[Problem statement] Extract all data as written.

Data section Start Marker

-- ==== Sys2Proof/Laws/Exec.lean ====
section
/-! SUPPORT. The arms of `exec`, one lemma each: an instruction or step means what its own definition says. -/

namespace Sys2Proof.Machine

Data section End Marker

[Problem solution]
-- ==== Sys2Proof/Laws/Exec.lean ====
section
/-! SUPPORT. The arms of `exec`, one lemma each: an instruction or step means what its own definition says. -/

namespace Sys2Proof.Machine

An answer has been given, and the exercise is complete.